Thanks for great tutorial, Keith!
Love your videos im watching them nonstop...thank you❤️❤️
Very very good video and great exercises specially last one.
Thanks for such videos
Very good video Keith! Very clear and useful. Thank you.
Son increibles tus videos!! Gracias Keith
You are perfect ! You know how to teach. Thank you so much man. Liked your style, and got the subject i have been struggling. Liked and subbed.
This is exactly what I was looking for. Thumbs up Keith for this awesom video :-)
Amazing Lecture. Here we understood Everything. Thanks a lot Broo 🔥👍🙂
Great video and well done. I learned a lot from it. Thanks Keith!
Hi Keith, i second many of the viewers comments. Your tutorial on web scraping is by far one of the best ones out there. Thank you so much for producing this. I do have a question though. Hope you can help clarify, I've not had much success googling. Can you clarify what the difference between select function vs. find_all function? when would you use one over another?
Thanks Keith. A really great video. Keep them coming, really useful videos I am learning a great deal from you. Many thanks.
wow a fun exercise !! Have a great fun , Next one is the Pandas One
Wow! This is just too good. Thanks for the video Keith
How do you know you’ve learned something ?
Completing the challenge within 1 minute no hints. Thank you so much for all your efforts :)!

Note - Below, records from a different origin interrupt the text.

-- ==== Sys2Proof/Machine/Coll.lean ====
section
/-! DEFINITION. Collectives (R421 to R427): contributions, reductions, staging and commit, absence and fencing. -/

namespace Sys2Proof.Machine

/-! ## Members -/

/-- The devices of a member set, ascending. -/
def memberList (m : BitVec 64) : List Nat := setBits 64 m.toNat

/-- The rank of a device among the members (R421). -/
def rankOf (m : BitVec 64) (dev : Nat) : Nat := ((memberList m).filter fun x => decide (x < dev)).length

def Coll.count (c : Coll) : Nat := (memberList c.members).length

/-- The coordinator: the lowest member (R424). -/
def Coll.coordinator (c : Coll) : Nat := ((memberList c.members).head?).getD 0

/-- Words of SRC, of a segment, and of the output (R421). -/
def Coll.srcWords (c : Coll) : Nat := c.len / 64
def Coll.segment (c : Coll) : Nat := c.len / 64 / max 1 c.count
def collOut (kind len n : Nat) : Nat :=
  match kind with
  | 0 => 0
  | 3 => len / max 1 n
  | 4 => len * n
  | _ => len
def Coll.outWords (c : Coll) : Nat := collOut c.kind c.len c.count / 64

/-- A packet of this chapter's management subtypes (R400). -/
def Dev.mgmtPacket (d : Dev) (dst sub : Nat) (epoch : BitVec 16) (field : BitVec 4) (data : Nat) : Packet :=
  { d.packet 9 dst with epoch := epoch, field := field, arg := BitVec.ofNat 64 sub, data := BitVec.ofNat 512 data }

/-- Send a management packet to each device of a list but this one. -/
def Dev.mgmtAll (d : Dev) (ds : List Nat) (sub : Nat) (epoch : BitVec 16) (field : BitVec 4) (data : Nat) : Dev :=
  (ds.filter fun x => x != d.gdev).foldl (fun d x => (d.sendTo (d.mgmtPacket x sub epoch field data)).2) d

/-! ## Reductions -/

/-- The operand of a collective in its accumulator's form (R422). -/
def collWiden (fmt x : Nat) : Nat := if fmt = 1 then x * 2 ^ 16 else x

/-- `comb` of R422: OP[1:0] 0 the sum, 1 the maximum. -/
def collComb (fmt op a b : Nat) : Nat :=
  if fmt = 5 then (if op = 0 then (a + b) % 2 ^ 32 else patInt 32 (max (sextInt 32 a) (sextInt 32 b)))
  else
    let x := fFP32.dec a
    let y := fFP32.dec b
    fFP32.encStd false (if op = 0 then x.add y else x.maxv y)

def collNarrow (fmt x : Nat) : Nat := if fmt = 1 then fBF16.encStd false (fFP32.dec x) else x

/-- Reduce one 64-byte word of each member, in ascending member order (R422). -/
def collReduce (op : Nat) (ws : List Line) : Line :=
  let fmt := op / 16
  let b := if fmt = 1 then 16 else 32
  let el := fun (w : Line) (k : Nat) => (w.toNat >>> (b * k)) % 2 ^ b
  match ws with
  | [] => 0
  | w :: rest =>
    BitVec.ofNat 512 ((List.range (512 / b)).foldl (fun x k =>
      let acc := rest.foldl (fun a v => collComb fmt (op % 4) a (collWiden fmt (el v k))) (collWiden fmt (el w k))
      x + collNarrow fmt acc % 2 ^ b * 2 ^ (b * k)) 0)

/-! ## Words -/

/-- Where the word `i` of a rank's source is kept. -/
def collKey (rank i : Nat) : Nat := rank * 2 ^ 25 + i

def Coll.word (c : Coll) (rank i : Nat) : Option (Line × Bool) := tabGet (fun _ => none) c.words (collKey rank i)

/-- The source words, rank and index, that output word `j` of the device of rank `me` takes (R421). -/
def Coll.inputs (c : Coll) (me j : Nat) : List (Nat × Nat) :=
  match c.kind with
  | 1 => [(rankOf c.members c.root, j)]
  | 2 => (List.range c.count).map fun r => (r, j)
  | 3 => (List.range c.count).map fun r => (r, me * c.segment + j)
  | 4 => [(j / max 1 c.srcWords, j % max 1 c.srcWords)]
  | _ => []

/-- Output word `j`, if every word it takes is there (R422, R427). -/
def Coll.output (c : Coll) (me j : Nat) : Option (Line × Bool) :=
  ((c.inputs me j).mapM fun p => c.word p.1 p.2).map fun ws =>
    let x := if c.kind = 2 ∨ c.kind = 3 then collReduce c.op (ws.map (·.1)) else ((ws.map (·.1)).head?).getD 0
    (x, ws.any (·.2))

def Dev.coll (d : Dev) (ring : Fin 1024) (idx : BitVec 32) : Option Coll :=
  d.colls.find? fun c => c.ring == ring && c.idx == idx

def Dev.setColl (d : Dev) (c : Coll) : Dev :=
  { d with colls := d.colls.map fun x => if x.ring == c.ring && x.idx == c.idx then c else x }

/-- A collective ends on this device with a status and RESULT0 (R436). -/
def Dev.collEnd (d : Dev) (c : Coll) (status r0 : Nat) : Dev :=
  let d : Dev := { d with colls := d.colls.filter fun x => !(x.ring == c.ring && x.idx == c.idx) }
  match d.cmd c.ring.val c.idx with
  | some x => if x.done.isNone then d.endCmd x status r0 else d
  | none => d

/-! ## Commit -/

/-- The command and the collective of a ring and index. -/
def Dev.collCmd (d : Dev) (n : Nat) (i : BitVec 32) : Option (Cmd × Coll) :=
  (d.cmd n i).bind fun c => (d.coll c.ring c.idx).map fun x => (c, x)

/-- One word of STAGE is copied to DST; a poisoned one, or one that a down channel loses, is counted (R424, R427, R371). The
Bool says whether to go on. -/
def Dev.collCopyWord (d : Dev) (n : Nat) (i : BitVec 32) : Dev × Bool :=
  match d.collCmd n i with
  | none => (d, false)
  | some (c, x) =>
    let src := x.stage + 64 * x.copyPos
    let dst := x.dst + 64 * x.copyPos
    if x.outWords ≤ x.copyPos || d.regionHeld src || d.cpWaits c.mover dst then (d, false)
    else match d.tsvRead c.mover (d.wordOf src) with
      | (none, d) => (d, false)
      | (some w, d) =>
        let bad := w.poison || d.wordDown (d.wordOf dst)
        ((d.cpWord c.mover dst w.data w.poison).setColl { x with copyPos := x.copyPos + 1, poisoned := x.poisoned + bad.toNat },
          true)

/-- STAGE is copied to DST as whole words, up to 64 at each step, and the collective ends (R424, R427); no step while a member
realigns (R420). -/
def Dev.collCopy (d : Dev) (n : Nat) (i : BitVec 32) : Dev :=
  if d.group.realign ≠ 0 then d
  else
    let d := stepWhile (fun d => d.collCopyWord n i) 64 d
    match d.collCmd n i with
    | some (_, x) => if x.copyPos < x.outWords then d else d.collEnd x (if x.poisoned = 0 then 0 else 0xB) x.poisoned
    | none => d

/-- COMMIT reaches the device (R424). -/
def Dev.collCommit (d : Dev) (c : Coll) : Dev :=
  if !c.staged || c.commit then d
  else (d.setColl { c with commit := true }).collCopy c.ring.val c.idx

/-- The management data that names a collective and a device. -/
def collData (id : BitVec 32) (dev : Nat) : Nat := id.toNat + dev * 2 ^ 32

/-- The coordinator sends COMMIT once it holds STAGED from every member (R424), while no member realigns (R420). -/
def Dev.collTryCommit (d : Dev) (c : Coll) : Dev :=
  if d.group.realign = 0 ∧ c.stagedBy &&& c.members = c.members ∧ c.staged ∧ !c.commit then
    (d.mgmtAll (memberList c.members) 0x0C c.epoch c.field (collData c.id d.gdev)).collCommit c
  else d

/-- A member has staged (R424). -/
def Dev.collStaged (d : Dev) (c : Coll) (dev : Nat) : Dev :=
  let c := { c with stagedBy := c.stagedBy ||| BitVec.ofNat 64 (2 ^ dev) }
  (d.setColl c).collTryCommit c

/-- One output word whose inputs are all there is written to STAGE (R424); the Bool says whether to go on. -/
def Dev.collStageWord (d : Dev) (n : Nat) (i : BitVec 32) : Dev × Bool :=
  match d.collCmd n i with
  | none => (d, false)
  | some (c, x) =>
    let a := x.stage + 64 * x.stagePos
    if x.outWords ≤ x.stagePos || d.cpWaits c.mover a then (d, false)
    else match x.output (rankOf x.members d.gdev) x.stagePos with
      | none => (d, false)
      | some (w, p) => ((d.cpWord c.mover a w p).setColl { x with stagePos := x.stagePos + 1 }, true)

so surprised to find treasure youtuber here, will go through all your perfect tut in my summer holiday, hope that u will gain more and more subscribers~
Thanks alot for the comprehensive tutorial! Really appreciate it
SEMRUSH For Beginners!! Excellent Video.
Bro you're great at these videos. Keep it up. I'm very glad I found your channel and I'm learning a lot from you.
Regarding the task of getting the "is" from fun-facts, you can get them by this simple one liner:
[li.get_text() for li in webpage.select('ul.fun-facts li') if 'is' in li.get_text()]
no regex, no extra loops... just plain string methods with list comprehension!
LOL, loved the secret message. Great work, thanks for the video
As usual.... Awesome Tutorial!!!
It was my first time learning from you and I must say it was pretty awesome:-)
The best videos! Love your videos and way to present the ideas.
i wish i had a cool teacher like you
One spot for all my Python needs. Thanks Keith! ; )
of course i will smash that button!! Sos un crack amigo, gracias por la buena onda y dedicacion!
The idea with the secret message was super cool!) You've got that like! Well deserved.
Glad you enjoyed it! I had fun setting that up :)
Thank you so much for your tutorials. You are doing great!
Awesome video av always! Would love to see tutorials for selenium and scrapy aswell. Also PyTorch and Seaborn would be very interesting to learn more about! Your videos are soo easy to follow and learn from :)
Thanks for another great tutorial Keith :)
we just love your content.. u taught me pandas very well....!!!
Love to hear that! :)
That's the data scientist's way to tell "Like and Subscribe ". Thanks for sharing knowledge!!
52:30 Not sure if this was posted before but this works for the duplicates. Thanks for all the help Keith!!!
import pandas as pd
table = soup.select("table.hockey-stats")
df = pd.read_html(str(table))[0]
df
i learned numpy ,pandas and other things from ur play list. i was strucked for the past 3 days in webscraping i watched a lot of yt videos bt i coudnt understand as ur content...Thank you so much brother :D . Now i hit(smashed) the bell icon too...
Awesome glad this video could help clarify some of the confusion you had. Thanks for smashing the bell icon! xD
Thank you so much. This is very helpful.
Great tutorial, thanks!
Dang! that was a good tutorial. I love you Keith, sincerely.
Thank you so much for doing this.😍😍
Are you god? I have a simple approach to your videos. I like them first, then I watch the video. Thanks a lot man, you and few others youtubers are going to put universities out of business
Amazing video! Really helped me! Thank you!